■ Your task: Scan the entries for the word "next", and copy every line where it appears.
BEGIN
-- ==== Sys2Proof/Machine/Cellar.lean ====
section
/-!
DEFINITION. Cellar.lean: the clock, the backup supply and the rate trim of the Cellar (spec/12_cellar.md R362 to R383).
-/
namespace Sys2Proof.Machine

/-! ### Codes (Table 12.5) -/

def cCEL_OK : Nat := 0x0A00
def cCEL_DATE_INVALID : Nat := 0x0A01
def cCEL_DST_STATE : Nat := 0x0A02
def cCEL_RANGE : Nat := 0x0A03
def cCEL_UNTRUSTED : Nat := 0x0A04
def cCEL_STATE : Nat := 0x0A05
def cCEL_RTC_SET : Nat := 0x0A10
def cCEL_RTC_SYNC : Nat := 0x0A11
def cCEL_DST : Nat := 0x0A12
def cCEL_RTC_RANGE : Nat := 0x0A13
def cCEL_OSC_STOP : Nat := 0x0A14
def cCEL_NEAR_LOSS : Nat := 0x0A15
def cCEL_TO_BATTERY : Nat := 0x0A16
def cCEL_TO_MAIN : Nat := 0x0A17
def cCEL_TRIM : Nat := 0x0A18
def cCEL_TRIM_LIMIT : Nat := 0x0A19
def cCEL_TIME_MARK : Nat := 0x0A1A
def cCEL_EVT_DROPPED : Nat := 0x0A1B
def cCEL_VBAT_LOW : Nat := 0x0A1D
def cCEL_ABORTED : Nat := 0x0A1E

/-! ### Calendar arithmetic (R369 to R371, R376) -/

/-- R370. -/
def isLeap (y : Nat) : Bool := y % 4 == 0 && (y % 100 != 0 || y % 400 == 0)

/-- Length of a month. -/
def monthDays (y m : Nat) : Nat :=
  if m == 2 then (if isLeap y then 29 else 28) else if m == 4 || m == 6 || m == 9 || m == 11 then 30 else 31

/-- Days from 1970-01-01 to a date from 1970 on. -/
def daysOf (y m d : Nat) : Nat :=
  let y' := if m ≤ 2 then y - 1 else y
  let yoe := y' % 400
  let doy := (153 * (if m ≤ 2 then m + 9 else m - 3) + 2) / 5 + d - 1
  y' / 400 * 146097 + (yoe * 365 + yoe / 4 - yoe / 100 + doy) - 719468

/-- The date a number of days after 1970-01-01. -/
def dateOf (n : Nat) : Nat × Nat × Nat :=
  let z := n + 719468
  let doe := z % 146097
  let yoe := (doe - doe / 1460 + doe / 36524 - doe / 146096) / 365
  let doy := doe - (365 * yoe + yoe / 4 - yoe / 100)
  let mp := (5 * doy + 2) / 153
  let m := if mp < 10 then mp + 3 else mp - 9
  (yoe + z / 146097 * 400 + (if m ≤ 2 then 1 else 0), m, doy - (153 * mp + 2) / 5 + 1)

/-- WDAY, from 1 Monday to 7 Sunday (R369). -/
def wday (c : Cal) : Nat := (daysOf c.year c.month c.day + 3) % 7 + 1

/-- Seconds of a calendar since 1970-01-01 00:00:00, local. -/
def calSecs (c : Cal) : Nat := daysOf c.year c.month c.day * 86400 + c.hour * 3600 + c.min * 60 + c.sec

/-- The calendar a number of seconds after 1970-01-01 00:00:00. -/
def calOf (n : Nat) : Cal :=
  let d := dateOf (n / 86400)
  { year := d.1, month := d.2.1, day := d.2.2, hour := n % 86400 / 3600, min := n % 3600 / 60, sec := n % 60 }

/-- First and last second of R369's years. -/
def calFirst : Nat := calSecs {}
def calLast : Nat := calSecs { year := 2399, month := 12, day := 31, hour := 23, min := 59, sec := 59 }

/-- A second lies within 2000-01-01 to 2399-12-31. -/
def inRange (n : Int) : Bool := (calFirst : Int) ≤ n && n ≤ (calLast : Int)

/-- Two BCD digits. -/
def bcd2 (n : Nat) : Nat := n / 10 % 10 * 16 + n % 10

/-- CEL_RTC_TIME. -/
def timeWord (c : Cal) : Word := packW [(16, bcd2 c.hour), (8, bcd2 c.min), (0, bcd2 c.sec)]

/-- CEL_RTC_DATE. -/
def dateWord (c : Cal) : Word :=
  packW [(24, bcd2 (c.year / 100)), (16, bcd2 (c.year % 100)), (13, wday c), (8, bcd2 c.month), (0, bcd2 c.day)]

/-- The value of BCD digits, none when a nibble is above 9. -/
def ofBcd (n : Nat) : Option Nat := if n % 16 ≤ 9 && n / 16 ≤ 9 then some (n / 16 * 10 + n % 16) else none

/-- The calendar of written words, none when the date or time is impossible (R372). -/
def calOfWords (t d : Word) : Option Cal :=
  match ofBcd (fld t.toNat 16 6), ofBcd (fld t.toNat 8 7), ofBcd (fld t.toNat 0 7), ofBcd (fld d.toNat 24 8),
        ofBcd (fld d.toNat 16 8), ofBcd (fld d.toNat 8 5), ofBcd (fld d.toNat 0 6) with
  | some h, some mi, some s, some y1, some y2, some mo, some da =>
    let y := y1 * 100 + y2
    if h ≤ 23 && mi ≤ 59 && s ≤ 59 && 2000 ≤ y && y ≤ 2399 && 1 ≤ mo && mo ≤ 12 && 1 ≤ da && da ≤ monthDays y mo then
      some { year := y, month := mo, day := da, hour := h, min := mi, sec := s }
    else none
  | _, _, _, _, _, _, _ => none

/-- LEAP and ZONE_MIN (CEL_ZONE). -/
def leapOf (w : Word) : Int := sOf 16 (fld w.toNat 16 16)
def zoneOf (w : Word) : Int := sOf 16 (fld w.toNat 0 16)

/-- Seconds from local civil time to the domain 0 scale: R376 with the DST flag. -/
def localToDom (s : State) (dst : Bool) : Int :=
  leapOf s.cel.zone - zoneOf s.cel.zone * 60 - (if dst then 3600 else 0)

/-! ### Prescaler and trim (R369, R382) -/

/-- TRIM as a number of pulses (R380), 0 in prior mode, where no pulse is added or skipped (R383). -/
def trimVal (s : State) : Int := if s.sys.active then 0 else sOf 16 s.cel.trim.toNat

/-- R382: adjustments made in second `k` of a period. -/
def adjustments (trim : Int) (k : Nat) : Nat := (k + 1) * trim.natAbs / 16384 - k * trim.natAbs / 16384

/-- Prescaler value after `n` raw pulses of a second: adjustments are made at 16,384 and then at 24,576. -/
def prescAfter (trim : Int) (k n : Nat) : Nat :=
  let a := adjustments trim k
  if trim < 0 then
    let n1 := if 1 ≤ a && 16384 < n then n - 1 else n
    if 2 ≤ a && 24576 < n1 then n1 - 1 else n1
  else
    let n1 := if 1 ≤ a && 16384 < n then n + 1 else n
    if 2 ≤ a && 24576 < n1 then n1 + 1 else n1

/-- Raw pulses since the present second began, by the nominal crystal (MODEL). -/
def rawPulses (s : State) : Nat := ((s.cel.oscStop.getD s.now) - s.cel.secAt) * 32768 / 1000000000

/-- The prescaler (R369, R371). -/
def presc (s : State) : Nat :=
  if s.cel.range then 32767 else min 32767 (prescAfter (trimVal s) (s.cel.secCount % 16384) (rawPulses s))

/-- The domain 0 time the calendar stands for, in ns (R376). -/
def calDomain0 (s : State) : Int :=
  ((calSecs s.cel.cal : Int) + localToDom s s.cel.dst) * 1000000000 + ((presc s * 1000000000 / 32768 : Nat) : Int)

/-! ### Events of the Cellar -/

/-- BCD bytes of a calendar: year, month, day, hour, minute, second. -/
def calBytes (c : Cal) : List Byte :=
  d1 (bcd2 (c.year / 100)) ++ d1 (bcd2 (c.year % 100)) ++ d1 (bcd2 c.month) ++ d1 (bcd2 c.day) ++ d1 (bcd2 c.hour) ++
  d1 (bcd2 c.min) ++ d1 (bcd2 c.sec)

/-- The Cellar's copy of domain 0 in ns. -/
def celNs (s : State) : Nat := localNs s .cellar 0

/-! ### Posted writes (R31, R374) -/

/-- Post a CEL write: it returns at once and waits for its crossing. -/
def postCel (iss : Issuer) (op : PostedOp) (s : State) : State :=
  { s with cel.posted := s.cel.posted ++ [{ core := iss.core, cask := iss.cask, op := op }] }

/-- Code of an issuer's last command. -/
def setCelStatus (cask code : Nat) (s : State) : State := { s with cel.cmdStatus := Tbl.put s.cel.cmdStatus cask code }

/-- Set the calendar with a DST bit, the prescaler 0 (R372, R378). -/
def setCalendar (c : Cal) (dst : Bool) (s : State) : State :=
  { s with cel.cal := c, cel.secAt := s.now, cel.dst := dst, cel.savDst := dst, cel.trusted := true, cel.range := false,
           cel.oscStop := s.cel.oscStop.map (fun _ => s.now) }

/-- LOAD at the Cellar (R372). -/
def celLoadOp (cask : Nat) (dst : Bool) (s : State) : State :=
  match calOfWords s.cel.setTime s.cel.setDate with
  | some c => record cCEL_RTC_SET 0 [] (setCelStatus cask cCEL_OK (setCalendar c dst s))
  | none =>
    let s := setCelStatus cask cCEL_DATE_INVALID { s with cel.dateInvalid := true }
    record cCEL_DATE_INVALID 0 (d4 s.cel.setTime.toNat ++ d4 s.cel.setDate.toNat) s

/-- Local seconds of a whole second of domain 0 (R376 backwards). -/
def domToLocal (s : State) (dst : Bool) (sec : Nat) : Int := (sec : Int) - localToDom s dst

/-- SYNC arriving at the Cellar (R378). -/
def celSyncOp (cask : Nat) (dst : Bool) (s : State) : State :=
  let sec := celNs s / 1000000000 + 1
  if !trusted s 0 then setCelStatus cask cCEL_UNTRUSTED s
  else if !inRange (domToLocal s dst sec) then setCelStatus cask cCEL_RANGE s
  else setCelStatus cask cCEL_OK { s with cel.sync := some { dst := dst, at0 := sec } }

/-- DST_ADD and DST_SUB at the Cellar (R375). -/
def dstOp (cask : Nat) (add : Bool) (s : State) : State :=
  let n : Int := (calSecs s.cel.cal : Int) + (if add then 3600 else -3600)
  if s.cel.dst == add then setCelStatus cask cCEL_DST_STATE s
  else if !inRange n then setCelStatus cask cCEL_RANGE s
  else
    let s := { s with cel.cal := calOf n.toNat, cel.dst := add, cel.savDst := add }
    record cCEL_DST 0 (d1 (b2n add)) (setCelStatus cask cCEL_OK s)

/-- A CEL_ZONE write at the Cellar: refused whole when ZONE_MIN lies outside -720 to +840. -/
def zoneOp (cask : Nat) (w : Word) (s : State) : State :=
  if -720 ≤ zoneOf w && zoneOf w ≤ 840 then setCelStatus cask cCEL_OK { s with cel.zone := w, cel.savZone := w }
  else setCelStatus cask cCEL_RANGE s

/-- TRIM changes: recorded with the old and new values, and the candidate is cleared (R381). -/
def setTrim (w : Word) (s : State) : State :=
  let old := s.cel.trim
  record cCEL_TRIM 0 (d2 old.toNat ++ d2 w.toNat) { s with cel.trim := w, cel.savTrim := w, cel.cand := none }

/-- A CEL_TRIM write at the Cellar (R381); in prior mode only the capacitance code is held (R383). -/
def trimOp (w : Word) (s : State) : State := setTrim (w32 (w.toNat % (if s.sys.active then 64 else 65536))) s

/-- A CEL_TRIM_CFG write at the Cellar (R383): REF is refused whole without Press. -/
def trimCfgOp (cask : Nat) (w : Word) (s : State) : State :=
  if s.sys.variant == .v00 && bitOf w.toNat 1 then setCelStatus cask cCEL_STATE s
  else
    let w := w32 (w.toNat % 8)
    let s := { s with cel.trimCfg := w, cel.savCfg := w, cel.winOk := s.cel.winOk && bitOf w.toNat 0 }
    setCelStatus cask cCEL_OK s

/-- Clear the RW1C bits of CEL_STATUS. -/
def statusOp (w : Word) (s : State) : State :=
  let n := w.toNat
  { s with cel.osf := s.cel.osf && !bitOf n 0, cel.pendLost := s.cel.pendLost && !bitOf n 1,
           cel.nearLoss := s.cel.nearLoss && !bitOf n 2, cel.dateInvalid := s.cel.dateInvalid && !bitOf n 3 }

/-- A posted write takes effect. -/
def postedOp (p : Posted) (s : State) : State :=
  match p.op with
  | .load d => celLoadOp p.cask d s
  | .sync d => celSyncOp p.cask d s
  | .dstAdd => dstOp p.cask true s
  | .dstSub => dstOp p.cask false s
  | .zone w => zoneOp p.cask w s
  | .trim w => trimOp w s
  | .trimCfg w => trimCfgOp p.cask w s
  | .setTime w => { s with cel.setTime := w }
  | .setDate w => { s with cel.setDate := w }
  | .status w => statusOp w s

/-- CEL_POSTED_WRITE_EFFECT (R31, R374): the oldest posted write takes effect at the Cellar. -/
def execCelPostedWriteEffect (s : State) : Out :=
  .next (match s.cel.posted with
    | [] => s
    | p :: r => postedOp p { s with cel.posted := r })

/-- WPEND of a core (R374). -/
def wpend (s : State) (core : Nat) : Bool := s.cel.posted.any (fun p => p.core == core)

def execLoadCalendar (iss : Issuer) (dst : Bool) (s : State) : Out := regCmd iss .cel 0x0028 (postCel iss (.load dst)) s
def execSyncCalendar (iss : Issuer) (dst : Bool) (s : State) : Out := regCmd iss .cel 0x0028 (postCel iss (.sync dst)) s
def execDstAdd (iss : Issuer) (s : State) : Out := regCmd iss .cel 0x0028 (postCel iss .dstAdd) s
def execDstSub (iss : Issuer) (s : State) : Out := regCmd iss .cel 0x0028 (postCel iss .dstSub) s
def execCelZoneWrite (iss : Issuer) (w : Word) (s : State) : Out := regCmd iss .cel 0x0030 (postCel iss (.zone w)) s
def execCelTrimWrite (iss : Issuer) (w : Word) (s : State) : Out := regCmd iss .cel 0x0040 (postCel iss (.trim w)) s
def execCelTrimCfgWrite (iss : Issuer) (w : Word) (s : State) : Out := regCmd iss .cel 0x0044 (postCel iss (.trimCfg w)) s

/-- SYNC_TAKES_EFFECT (R378). -/
def execSyncTakesEffect (s : State) : Out :=
  .next (match s.cel.sync with
    | some w =>
      if w.at0 * 1000000000 ≤ celNs s then
        let old := s.cel.cal
        let s := setCalendar (calOf (domToLocal s w.dst w.at0).toNat) w.dst { s with cel.sync := none }
        record cCEL_RTC_SYNC 0 (calBytes old ++ calBytes s.cel.cal) s
      else s
    | none => s)

/-- Query bank of an issuer, one per core and cask. -/
def qBank (s : State) (k : Nat) : QBank := Tbl.at s.cel.banks k {}

/-- Change it. -/
def updQBank (k : Nat) (f : QBank → QBank) (s : State) : State :=
  { s with cel.banks := Tbl.upd s.cel.banks k {} f }

/-- RTC_TIME_READ (R373): DATE and SUBSEC of the same cycle are latched in the issuer's bank. -/
def execRtcTimeRead (iss : Issuer) (s : State) : Out :=
  regRead iss .cel 0x0010 (fun s => timeWord s.cel.cal)
    (fun s => updQBank (bankKey iss) (fun b => { b with date := dateWord s.cel.cal, subsec := w32 (presc s) }) s) s

/-! ### The crystal (R369, R371, R379) -/

/-- One second of the calendar (R370, R371). -/
def calTick (s : State) : State :=
  let s := { s with cel.secAt := s.now }
  if s.cel.range then s
  else if calSecs s.cel.cal == calLast then record cCEL_RTC_RANGE 0 [] { s with cel.range := true }
  else { s with cel.cal := calOf (calSecs s.cel.cal + 1) }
END
■ Output:
  .next (match s.cel.posted with
  .next (match s.cel.sync with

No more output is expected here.